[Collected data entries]
-- ==== Sys2Proof/Certificates/Slice0/Obligations.lean ====
section
/-! DEFINITION. The statements for the provers. Each docstring names the rule it comes from; where a clause rests on
a passage the spec marks as its own inference or decision, or on a choice of the model's, it says so. -/

open Sys2Proof Sys2Proof.Machine

/-! ## Requests, decoding, the step -/

/-- R72: after reset, with nothing initialised, any well-formed operation that has a response may be the
first request, and it gets the response it gets anywhere. The state after reset is the model's (log 1). -/
def Obligations.AnyOperationMayBeFirstAfterReset : Prop :=
  ∀ (i : Instr) (a : Response), i.wellFormed = true → respond codecParams i = some a →
    step { State.reset with requests := [encode i] } = .next { requests := [], responses := [a] }

/-- The request presented next is decoded and performed, the port left at the requests after it (R8, R12;
the list of requests is the model's, log 1, 3). -/
def Obligations.StepPerformsTheDecodedRequest : Prop :=
  ∀ (r : WireRequest) (rest : List WireRequest) (rs : List Response) (i : Instr),
    decode r = .ok i →
    step { requests := r :: rest, responses := rs } = exec i { requests := rest, responses := rs }

/-- R26: `op = 111` is refused as no well-formed request, by the decoder and by the step; an empty port is
refused under its own name (model's choice, log 2). -/
def Obligations.StepRefusesReservedCodeAndEmptyPort : Prop :=
  (∀ (r : WireRequest) (rest : List WireRequest) (rs : List Response), r.op = 0b111#3 →
    decode r = .error .reservedOp ∧
    step { requests := r :: rest, responses := rs } = .refused .reservedOp) ∧
  ∀ rs : List Response, step { requests := [], responses := rs } = .refused .noRequest

/-- R24, R25: which operation each code selects, and its operand as the rules see it: `v = fval`, or the
sequence with `len = bs_len`, `b(i) = bs(i)`, or with `len = hx_len`, `h(i) = hx(i)`. -/
def Obligations.CodeSelectsOperationAndAssemblesOperand : Prop :=
  ∀ r : WireRequest,
    (r.op = 0b000#3 → decode r = .ok (.encode32 r.fval)) ∧
    (r.op = 0b001#3 → decode r = .ok (.encode64 r.fval)) ∧
    (∃ b : BitString, b.length = r.bsLen.toNat ∧
      (∀ i, i < r.bsLen.toNat → b[i]? = some (r.bs.getLsbD i)) ∧
      (r.op = 0b010#3 → decode r = .ok (.decode32 b)) ∧
      (r.op = 0b011#3 → decode r = .ok (.decode64 b)) ∧
      (r.op = 0b110#3 → decode r = .ok (.hexFromBits b))) ∧
    ∃ h : Str, h.length = r.hxLen.toNat ∧
      (∀ i, i < r.hxLen.toNat → h[i]? = some (r.hx.extractLsb' (8 * i) 8)) ∧
      (r.op = 0b100#3 → decode r = .ok (.bitsFromHex32 h)) ∧
      (r.op = 0b101#3 → decode r = .ok (.bitsFromHex64 h))

/-- R26, "No other encoding is reserved": every request with another code decodes to a well-formed
operation that carries that code. -/
def Obligations.EveryOtherCodeDecodesWellFormed : Prop :=
  ∀ r : WireRequest, r.op ≠ 0b111#3 → ∃ i, decode r = .ok i ∧ i.wellFormed = true ∧ opCode i = r.op

/-- Decode and encode agree on every well-formed operation, every operand value (R21, R24, R25). -/
def Obligations.DecodeOfEncodeIsTheOperation : Prop :=
  ∀ i : Instr, i.wellFormed = true → decode (encode i) = .ok i

/-- R25: an operation reads only the fields of its row, and of a sequence only the elements below its
length; requests that agree on those decode alike. -/
def Obligations.DecodeReadsOnlyTheFieldsOfItsRow : Prop :=
  ∀ r r' : WireRequest, r.op = r'.op →
    (r.op = 0b000#3 ∨ r.op = 0b001#3 → r.fval = r'.fval) →
    (r.op = 0b010#3 ∨ r.op = 0b011#3 ∨ r.op = 0b110#3 →
      r.bsLen = r'.bsLen ∧ ∀ i, i < r.bsLen.toNat → r.bs.getLsbD i = r'.bs.getLsbD i) →
    (r.op = 0b100#3 ∨ r.op = 0b101#3 →
      r.hxLen = r'.hxLen ∧
        ∀ i, i < r.hxLen.toNat → r.hx.extractLsb' (8 * i) 8 = r'.hx.extractLsb' (8 * i) 8) →
    decode r = decode r'

/-- The flat numbering of a request's bits loses none, and a request so stored is the one the very next
step performs (the model's numbering and loading, log 3, 4). -/
def Obligations.StoredRequestIsPerformedNext : Prop :=
  (∀ r : WireRequest, WireRequest.ofFlat r.toFlat = r) ∧
  ∀ (i : Instr) (s : State), i.wellFormed = true →
    step (s.withFetchWord wireBits (encode i).toFlat.toNat) = exec i s

/-- The select codes of R24 written out as spec/opcode_table.json numbers them, with the other bits 0. -/
def Obligations.WrittenOutCodesDecode : Prop :=
  decodeTableWord 8 0b000 = some (.encode32 0) ∧
  decodeTableWord 8 0b001 = some (.encode64 0) ∧
  decodeTableWord 8 0b010 = some (.decode32 []) ∧
  decodeTableWord 8 0b011 = some (.decode64 []) ∧
  decodeTableWord 8 0b100 = some (.bitsFromHex32 []) ∧
  decodeTableWord 8 0b101 = some (.bitsFromHex64 []) ∧
  decodeTableWord 8 0b110 = some (.hexFromBits []) ∧
  decodeTableWord 8 0b111 = none

/-! ## Sequences, fields, classes -/

/-- 00_scope.md 5.2 and R18 a, b: the first element is the most significant bit, `to_word_N` and
`to_bitstring_N` are inverse, and both agree with `uint`. -/
def Obligations.BitStringsAreMostSignificantFirst : Prop :=
  ∀ (n : Nat) (w : BitVec n),
    (toBitString w).length = n ∧
    (∀ i, i < n → (toBitString w)[i]? = some (w.getLsbD (n - 1 - i))) ∧
    uint (toBitString w) = w.toNat ∧
    toWord n (toBitString w) = w ∧
    ∀ b : BitString, b.length = n → toBitString (toWord n b) = b

/-- R31, whole: the three fields as slices of the word and as elements of its BitString, most significant
first; `PACK32` is the inverse; the rule's example. -/
def Obligations.Extract32PartitionsTheWord : Prop :=
  (∀ w : Word32,
    (∀ i, i < 1 → (sign32 w).getLsbD i = w.getLsbD 31) ∧
    (∀ i, i < 8 → (exp32 w).getLsbD i = w.getLsbD (23 + i)) ∧
    (∀ i, i < 23 → (man32 w).getLsbD i = w.getLsbD i) ∧
    toBitString w = toBitString (sign32 w) ++ (toBitString (exp32 w) ++ toBitString (man32 w)) ∧
    pack32 (sign32 w) (exp32 w) (man32 w) = w) ∧
  sign32 0x4048F5C3#32 = 0#1 ∧ exp32 0x4048F5C3#32 = 128#8 ∧ man32 0x4048F5C3#32 = 0x48F5C3#23

/-- R32, whole: the same at width 64. -/
def Obligations.Extract64PartitionsTheWord : Prop :=
  (∀ d : Word64,
    (∀ i, i < 1 → (sign64 d).getLsbD i = d.getLsbD 63) ∧
    (∀ i, i < 11 → (exp64 d).getLsbD i = d.getLsbD (52 + i)) ∧
    (∀ i, i < 52 → (man64 d).getLsbD i = d.getLsbD i) ∧
    toBitString d = toBitString (sign64 d) ++ (toBitString (exp64 d) ++ toBitString (man64 d))) ∧
  (∀ (s : BitVec 1) (e : BitVec 11) (m : BitVec 52),
    sign64 (pack64 s e m) = s ∧ exp64 (pack64 s e m) = e ∧ man64 (pack64 s e m) = m) ∧
  sign64 0x40091EB851EB851F#64 = 0#1 ∧ exp64 0x40091EB851EB851F#64 = 1024#11 ∧
    man64 0x40091EB851EB851F#64 = 0x91EB851EB851F#52

/-- R33 with R34: the class of a pattern is the kind of value it denotes, at both widths; a subnormal lies
strictly between zero and the least normal, a normal at or above it. -/
def Obligations.ClassIsTheKindOfTheDenotedValue : Prop :=
  (∀ w : Word32,
    (class32 w = .nan ↔ val32 w = .nan) ∧
    (class32 w = .infinity ↔ val32 w = .infinity (w.getLsbD 31)) ∧
    (class32 w = .zero ↔ (val32 w).toRat = some 0) ∧
    (class32 w = .subnormal ↔ ∃ x, (val32 w).toRat = some x ∧ x ≠ 0 ∧ |x| < (2 : ℚ) ^ (-126 : ℤ)) ∧
    (class32 w = .normal ↔ ∃ x, (val32 w).toRat = some x ∧ (2 : ℚ) ^ (-126 : ℤ) ≤ |x|)) ∧
  ∀ d : Word64,
    (class64 d = .nan ↔ val64 d = .nan) ∧
    (class64 d = .infinity ↔ val64 d = .infinity (d.getLsbD 63)) ∧
    (class64 d = .zero ↔ (val64 d).toRat = some 0) ∧
    (class64 d = .subnormal ↔ ∃ x, (val64 d).toRat = some x ∧ x ≠ 0 ∧ |x| < (2 : ℚ) ^ (-1022 : ℤ)) ∧
    (class64 d = .normal ↔ ∃ x, (val64 d).toRat = some x ∧ (2 : ℚ) ^ (-1022 : ℤ) ≤ |x|)

/-! ## ENCODE32, ENCODE64 -/

/-- R41, whole: every `fval` gives status OK and a BitString of the stated length; neither encode reads
another field, and neither depends on anything presented before or after. -/
def Obligations.EncodesAreTotalAndReadOnlyFval : Prop :=
  ∀ (op : BitVec 3) (v : Word64), op = 0b000#3 ∨ op = 0b001#3 →
    ∃ b : BitString, b.length = (if op = 0b000#3 then 32 else 64) ∧
      ∀ (r : WireRequest) (rest : List WireRequest) (rs : List Response), r.op = op → r.fval = v →
        step { requests := r :: rest, responses := rs } =
          .next { requests := rest, responses := rs ++ [.ok (.bits b)] }

/-- R40: ENCODE64 returns the operand's own 64 bits, sign first, for every operand (that this covers NaNs is
the spec's inference from R5). -/
def Obligations.Encode64ReturnsTheOperandsBits : Prop :=
  ∀ (v : Word64) (s : State), ∃ b : BitString,
    AnswersWith (.encode64 v) s (.ok (.bits b)) ∧ b.length = 64 ∧
    ∀ i, i < 64 → b[i]? = some (v.getLsbD (63 - i))

/-- R39 case ZERO, R35 d: a zero gives the zero pattern of its sign. -/
def Obligations.Encode32OfZeroKeepsTheSign : Prop :=
  ∀ (v : Word64) (s : State), v.toNat % 2 ^ 63 = 0 →
    AnswersWith (.encode32 v) s (.ok (.bits (v.getLsbD 63 :: List.replicate 31 false)))

/-- R38, R35 a, b: from the overflow threshold `(2 - 2^-24) * 2^127` up to and including infinity the
result is infinity with the operand's sign and status OK; below the threshold it is no infinity and no
NaN. (The threshold is the spec's inference from R36.) -/
def Obligations.Encode32OverflowsToSignedInfinityExactly : Prop :=
  ∀ (v : Word64) (s : State),
    (0x47EFFFFFF0000000 ≤ v.toNat % 2 ^ 63 → v.toNat % 2 ^ 63 ≤ 0x7FF0000000000000 →
      AnswersWith (.encode32 v) s
        (.ok (.bits (v.getLsbD 63 :: (List.replicate 8 true ++ List.replicate 23 false))))) ∧
    (v.toNat % 2 ^ 63 < 0x47EFFFFFF0000000 →
      ∃ w : Word32, AnswersWith (.encode32 v) s (.ok (.bits (toBitString w))) ∧
        sign32 w = sign64 v ∧ class32 w ≠ .infinity ∧ class32 w ≠ .nan)

/-- R36: below the threshold the result is the binary32 value nearest to the operand, of its sign, and of
two equally near values the one whose mantissa field is even. (That R36's integer procedure meets this
is the spec's inference; the meaning of the mode is its general knowledge, G2.) -/
def Obligations.Encode32RoundsToNearestTiesToEven : Prop :=
  ∀ (v : Word64) (s : State) (x : ℚ), v.toNat % 2 ^ 63 < 0x47EFFFFFF0000000 →
    (val64 v).toRat = some x →
    ∃ (w : Word32) (y : ℚ), AnswersWith (.encode32 v) s (.ok (.bits (toBitString w))) ∧
      sign32 w = sign64 v ∧ (val32 w).toRat = some y ∧
      ∀ (u : Word32) (z : ℚ), (val32 u).toRat = some z →
        |y - x| ≤ |z - x| ∧ (|y - x| = |z - x| → z ≠ y → (man32 w).toNat % 2 = 0)

/-- R37: a NaN gives a binary32 NaN of the operand's sign, its mantissa one function of the operand's
mantissa that is never zero. Which function is a free value (log 6): true for every one. -/
def Obligations.Encode32OfNanIsNanOfTheSameSign : Prop :=
  ∃ f : BitVec 52 → BitVec 23, (∀ m, m ≠ 0 → f m ≠ 0) ∧
    ∀ (v : Word64) (s : State), 0x7FF0000000000000 < v.toNat % 2 ^ 63 →
      AnswersWith (.encode32 v) s
        (.ok (.bits (v.getLsbD 63 :: (List.replicate 8 true ++ toBitString (f (v.extractLsb' 0 52))))))

/-! ## DECODE32, DECODE64 -/

/-- R62, whole: the two causes, the operations that raise it and no other, its status code, and that the
response carries the status and nothing else. -/
def Obligations.InvalidLengthIsRaisedExactlyByDecodesOfWrongWidth : Prop :=
  (∀ (b : BitString) (s : State), b.length ≠ 32 → AnswersWith (.decode32 b) s (.fail .invalidLength)) ∧
  (∀ (b : BitString) (s : State), b.length ≠ 64 → AnswersWith (.decode64 b) s (.fail .invalidLength)) ∧
  (∀ (i : Instr) (s : State), AnswersWith i s (.fail .invalidLength) →
    (∃ b, i = .decode32 b ∧ b.length ≠ 32) ∨ ∃ b, i = .decode64 b ∧ b.length ≠ 64) ∧
  (Response.fail .invalidLength).toWire = some ⟨0b01#2, none, none, none, none, none, none, none⟩

/-- R42 with R31, R34: for exactly 32 elements, the fields of the pattern zero-extended, its class, and the
text of the native value by the machine's `TEXT_RENDER`. -/
def Obligations.Decode32ReportsFieldsAndClass : Prop :=
  ∀ (b : BitString) (s : State), b.length = 32 →
    ∃ d : Decoded, AnswersWith (.decode32 b) s (.ok (.decoded d)) ∧
      d.sign.toNat = uint (b.take 1) ∧
      d.exp.toNat = uint ((b.drop 1).take 8) ∧
      d.man.toNat = uint (b.drop 9) ∧
      (d.exp.toNat = 255 → d.man = 0 → d.cls = .infinity) ∧
      (d.exp.toNat = 255 → d.man ≠ 0 → d.cls = .nan) ∧
      (d.exp.toNat = 0 → d.man = 0 → d.cls = .zero) ∧
      (d.exp.toNat = 0 → d.man ≠ 0 → d.cls = .subnormal) ∧
      (d.exp.toNat ≠ 255 → d.exp.toNat ≠ 0 → d.cls = .normal) ∧
      d.text = codecParams.textRender d.rval

/-- R44: unless the pattern is a NaN, `rval` has its sign and denotes its value, exactly (exactness is the
spec's inference from R33). -/
def Obligations.Decode32DenotesTheSameValue : Prop :=
  ∀ (b : BitString) (s : State), b.length = 32 → class32 (toWord 32 b) ≠ .nan →
    ∃ d : Decoded, AnswersWith (.decode32 b) s (.ok (.decoded d)) ∧
      sign64 d.rval = sign32 (toWord 32 b) ∧
      (val64 d.rval).toRat = (val32 (toWord 32 b)).toRat ∧
      (class32 (toWord 32 b) = .infinity → class64 d.rval = .infinity)

/-- R45: a NaN pattern gives a binary64 NaN of its sign, its mantissa one function of the pattern's mantissa
that is never zero. Which function is a free value (log 7): true for every one. -/
def Obligations.Decode32OfNanIsNanOfTheSameSign : Prop :=
  ∃ g : BitVec 23 → BitVec 52, (∀ m, m ≠ 0 → g m ≠ 0) ∧
    ∀ (w : Word32) (s : State), class32 w = .nan →
      ∃ d : Decoded, AnswersWith (.decode32 (toBitString w)) s (.ok (.decoded d)) ∧
        d.cls = .nan ∧ d.sign = sign32 w ∧
        d.rval = sign32 w ++ (BitVec.allOnes 11 ++ g (man32 w))

/-- R43 with R32, R34: for exactly 64 elements `rval` is the pattern itself, with its fields, class and text
(that this covers NaNs is the spec's inference from R5). -/
def Obligations.Decode64ReturnsThePattern : Prop :=
  ∀ (b : BitString) (s : State), b.length = 64 →
    ∃ d : Decoded, AnswersWith (.decode64 b) s (.ok (.decoded d)) ∧
      (∀ i, i < 64 → b[i]? = some (d.rval.getLsbD (63 - i))) ∧
      d.sign.toNat = uint (b.take 1) ∧
      d.exp.toNat = uint ((b.drop 1).take 11) ∧
      d.man.toNat = uint (b.drop 12) ∧
      (d.exp.toNat = 2047 → d.man = 0 → d.cls = .infinity) ∧
      (d.exp.toNat = 2047 → d.man ≠ 0 → d.cls = .nan) ∧
      (d.exp.toNat = 0 → d.man = 0 → d.cls = .zero) ∧
      (d.exp.toNat = 0 → d.man ≠ 0 → d.cls = .subnormal) ∧
      (d.exp.toNat ≠ 2047 → d.exp.toNat ≠ 0 → d.cls = .normal) ∧
      d.text = codecParams.textRender d.rval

→ **Exercise instructions**: Starting at the line that has "response may be the" and ending at the line that has "(r.op = 0b110#3", please write out the lines above exactly, leaving out all others.

→ **Written solution**:
/-- R72: after reset, with nothing initialised, any well-formed operation that has a response may be the
first request, and it gets the response it gets anywhere. The state after reset is the model's (log 1). -/
def Obligations.AnyOperationMayBeFirstAfterReset : Prop :=
  ∀ (i : Instr) (a : Response), i.wellFormed = true → respond codecParams i = some a →
    step { State.reset with requests := [encode i] } = .next { requests := [], responses := [a] }

/-- The request presented next is decoded and performed, the port left at the requests after it (R8, R12;
the list of requests is the model's, log 1, 3). -/
def Obligations.StepPerformsTheDecodedRequest : Prop :=
  ∀ (r : WireRequest) (rest : List WireRequest) (rs : List Response) (i : Instr),
    decode r = .ok i →
    step { requests := r :: rest, responses := rs } = exec i { requests := rest, responses := rs }

/-- R26: `op = 111` is refused as no well-formed request, by the decoder and by the step; an empty port is
refused under its own name (model's choice, log 2). -/
def Obligations.StepRefusesReservedCodeAndEmptyPort : Prop :=
  (∀ (r : WireRequest) (rest : List WireRequest) (rs : List Response), r.op = 0b111#3 →
    decode r = .error .reservedOp ∧
    step { requests := r :: rest, responses := rs } = .refused .reservedOp) ∧
  ∀ rs : List Response, step { requests := [], responses := rs } = .refused .noRequest

/-- R24, R25: which operation each code selects, and its operand as the rules see it: `v = fval`, or the
sequence with `len = bs_len`, `b(i) = bs(i)`, or with `len = hx_len`, `h(i) = hx(i)`. -/
def Obligations.CodeSelectsOperationAndAssemblesOperand : Prop :=
  ∀ r : WireRequest,
    (r.op = 0b000#3 → decode r = .ok (.encode32 r.fval)) ∧
    (r.op = 0b001#3 → decode r = .ok (.encode64 r.fval)) ∧
    (∃ b : BitString, b.length = r.bsLen.toNat ∧
      (∀ i, i < r.bsLen.toNat → b[i]? = some (r.bs.getLsbD i)) ∧
      (r.op = 0b010#3 → decode r = .ok (.decode32 b)) ∧
      (r.op = 0b011#3 → decode r = .ok (.decode64 b)) ∧
      (r.op = 0b110#3 → decode r = .ok (.hexFromBits b))) ∧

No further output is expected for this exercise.